No worries. By 1996, at age 33, you're in the canon, waltzing into the techno segment of PBS's documentary series Rock & Roll to give it some of its coolest copy, as you propagandize the "flavor" of the "urban black man's soul music" that you invented in your suburban bedroom. You're rich. You own a semiprofessional baseball team along with the boyhood friends who helped invent the music. You can be a superstar DJ and an elder statesman, even if no one knows you in the city you live in.

And you've never even put out your own CD. Until now. May's career retrospective, The Innovator (Transmat), compiling tracks recorded in his late-'80s heyday, is an extraordinarily pompous record: "You won't have Derrick May to kick around anymore," it damn near bellows. Beginning and ending with his signature song, "Strings of Life," its sequencing is pretentious. Its stark sci-fi packaging is pretentious. Its George Clinton-penned liner notes, which compare May's "Vision" to that of James Baldwin, are inexcusably pretentious. Even its title--both as reminder and come-on--is pretentious. If it came with lyrics they'd probably recapitulate the last four books of The Odyssey.

But if the conquering hero has finally returned, his baby's in the sack with the swineherd.

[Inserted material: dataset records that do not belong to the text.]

/-- A packet of the message that a pair has reached: its key is checked, its data written once, and with the last packet its notify is
done; a failed message is refused packet by packet (R375, R394, R396). -/
def State.mailPacket (s : State) (p : Packet) (m : MailIn) (pkt total : Nat) (kind : MailKind) (data : List Byte) : State :=
  let h := p.h
  let refuse (t : State) (m : MailIn) : State := t.answerMail h (.nack m.code m.cause (some (m.msg, pkt, 0)))
  let fail (t : State) (c : Nat) : State :=
    let m := { m with code := 0x0D, cause := c }
    refuse ((t.noteMismatch h).setMailIn m) m
  if m.code ≠ 0 then refuse s m
  else if m.done || m.pkts.contains pkt then s.answerMail h (m.ack total)
  else
    match s.keyCheck h.key.toNat h.offset.toNat p.body with
    | .error c => fail s c
    | .ok a =>
      let s := s.write a data
      let m := { m with pkts := insertRising pkt m.pkts }
      let whole := decide (m.pkts.length = total)
      let m := { m with done := whole }
      match kind, whole with
      | .notify n, true =>
        match s.keyCheck h.key.toNat n (.write (List.replicate 8 0) false) with
        | .ok w => ((s.signalAt w).setMailIn m).answerMail h (m.ack total)
        | .error c => fail s c
      | _, _ => (s.setMailIn m).answerMail h (m.ack total)

/-- A packet of mail at its destination, which checks its epoch, and in FAULTED refuses it (R47, R375, R376). A pair sends one message at a
time, so that a packet of a later one shows that the earlier have ended; a packet of an earlier one is a duplicate (R396).
[Log DESIGN CHOICE 254] -/
def State.deliverMail (s : State) (p : Packet) (msg pkt total : Nat) (kind : MailKind) (data : List Byte) : State :=
  let h := p.h
  if !s.epochOk h then (s.dropStale h).answerMail h (.nack 0x0E 0 (some (msg, pkt, 0)))
  else if s.isIn stFaulted then s.answerMail h (.nack 0x0D 2 (some (msg, pkt, 0)))
  else
    let fresh : MailIn := ⟨h.src.val, msg, [], false, 0, 0⟩
    match s.mailIn.find? fun x => x.src = h.src.val with
    | none => s.mailPacket p fresh pkt total kind data
    | some m =>
      if msg = m.msg then s.mailPacket p m pkt total kind data
      else if (msg + 65536 - m.msg) % 65536 < 32768 then s.mailPacket p fresh pkt total kind data
      else s.answerMail h (m.ack total)

/-! Mail in transit (R373). -/

/-- The packet crosses one more link. -/
def packetHop (p : Packet) : Packet :=
  match p.body with
  | .mail m k t n d hops => ⟨p.h, .mail m k t n d (hops + 1)⟩
  | .mailAck m k done hops => ⟨p.h, .mailAck m k done (hops + 1)⟩
  | .nack c x (some (m, k, hops)) => ⟨p.h, .nack c x (some (m, k, hops + 1))⟩
  | _ => p

/-- Links that a packet of mail has crossed. -/
def packetHops (p : Packet) : Nat :=
  match p.body with
  | .mail _ _ _ _ _ h => h
  | .mailAck _ _ _ h => h
  | .nack _ _ (some (_, _, h)) => h
  | _ => 0

/-- A packet of mail for another node is forwarded as a detour between two positions of the group, or routed on; it is dropped after too
many links, and held for 100 µs where it cannot go. A node in FAULTED only forwards detours (R47, R364, R373). -/
def State.carry (s : State) (detour : Bool) (p : Packet) : State :=
  if s.reg .mailHopLimit ≤ packetHops p then s.addReg .mailDrops 0 1
  else if detour && (s.posOf p.h.dst.val).isSome then s.forward p
  else if s.isIn stFaulted then s
  else
    match s.routeMail p with
    | some t => t.addReg .fwdBytes 0 (packetBytes p)
    | none => { s with transit := s.transit ++ [p] }

/-- The packet has come from a position of the group. -/
def fromPosition : MailPort → Bool
  | .position _ => true
  | .between _ => false

/-- The packet is for this node. -/
def State.isMine (s : State) (h : Header) : Bool := h.dst.val = s.lnode && s.lnode ≠ 0xFFFFF

/-- PKT_MAIL: delivered at its destination; elsewhere carried on (R364, R370, R373). -/
def execPktMail (via : MailPort) (h : Header) (msg pkt : Half) (total : Nat) (kind : MailKind) (data : List Byte) (hops : Nat)
    (s : State) : Res :=
  let p : Packet := packetHop ⟨h, .mail msg.toNat pkt.toNat total kind data hops⟩
  .next (if s.isMine h then s.deliverMail p msg.toNat pkt.toNat total kind data else s.carry (fromPosition via) p)

/-- MAIL_TRANSIT_TIMEOUT: the oldest transit packet that waits leaves if it now can, and is dropped otherwise, as in FAULTED (R373). -/
def execMailTransitTimeout (s : State) : Res :=
  match s.transit with
  | [] => .next s
  | p :: ps =>
    let s := { s with transit := ps }
    if s.isIn stFaulted then .next (s.addReg .mailDrops 0 1)
    else
      match s.routeMail p with
      | some t => .next (t.addReg .fwdBytes 0 (packetBytes p))
      | none => .next (s.addReg .mailDrops 0 1)

/-! Mail at its source (R394, R396). -/

/-- The message of a pair that is under way. -/
def State.mailOut (s : State) (lnode msg : Nat) : Option Mail :=
  s.mails.find? fun m => m.lnode = lnode && m.msg = msg && m.started && m.result.isNone

/-- PKT_MAIL_ACK: packets of a message are acknowledged, or all of it with its notify (R394, R396). One for another node is carried on:
between two nodes of the group it is a detour (R364, R373). -/
def execPktMailAck (h : Header) (msg pkt : Half) (done : Bool) (hops : Nat) (s : State) : Res :=
  if !s.isMine h then
    .next (s.carry (s.posOf h.src.val).isSome (packetHop ⟨h, .mailAck msg.toNat pkt.toNat done hops⟩))
  else if !s.epochOk h then .next (s.dropStale h)
  else
    match s.mailOut h.src.val msg.toNat with
    | none => .next s
    | some m =>
      .next ((s.setMail m { m with acked := max m.acked pkt.toNat, result := if done then some 0 else none }).startMails)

May's penchant for bitching about how his music was perverted by the people it influenced--from the drug-addled ravers to evil U.K. industry types--has some justification. The sonic ideas he sculpted in the late '80s--the stabbing synth lines, the fusion of Euro and Afrocentric groove, the spliced disco string sections--have become so ingrained in '90s electronic music that today's innovators rarely touch them. The Prodigy and Propellerheads owe him something, but I bet they know not what. Like Chuck D's old-timer's salvos on Public Enemy's new He Got Game, May's music must strike his European progeny as a kind of outdated pedagogy.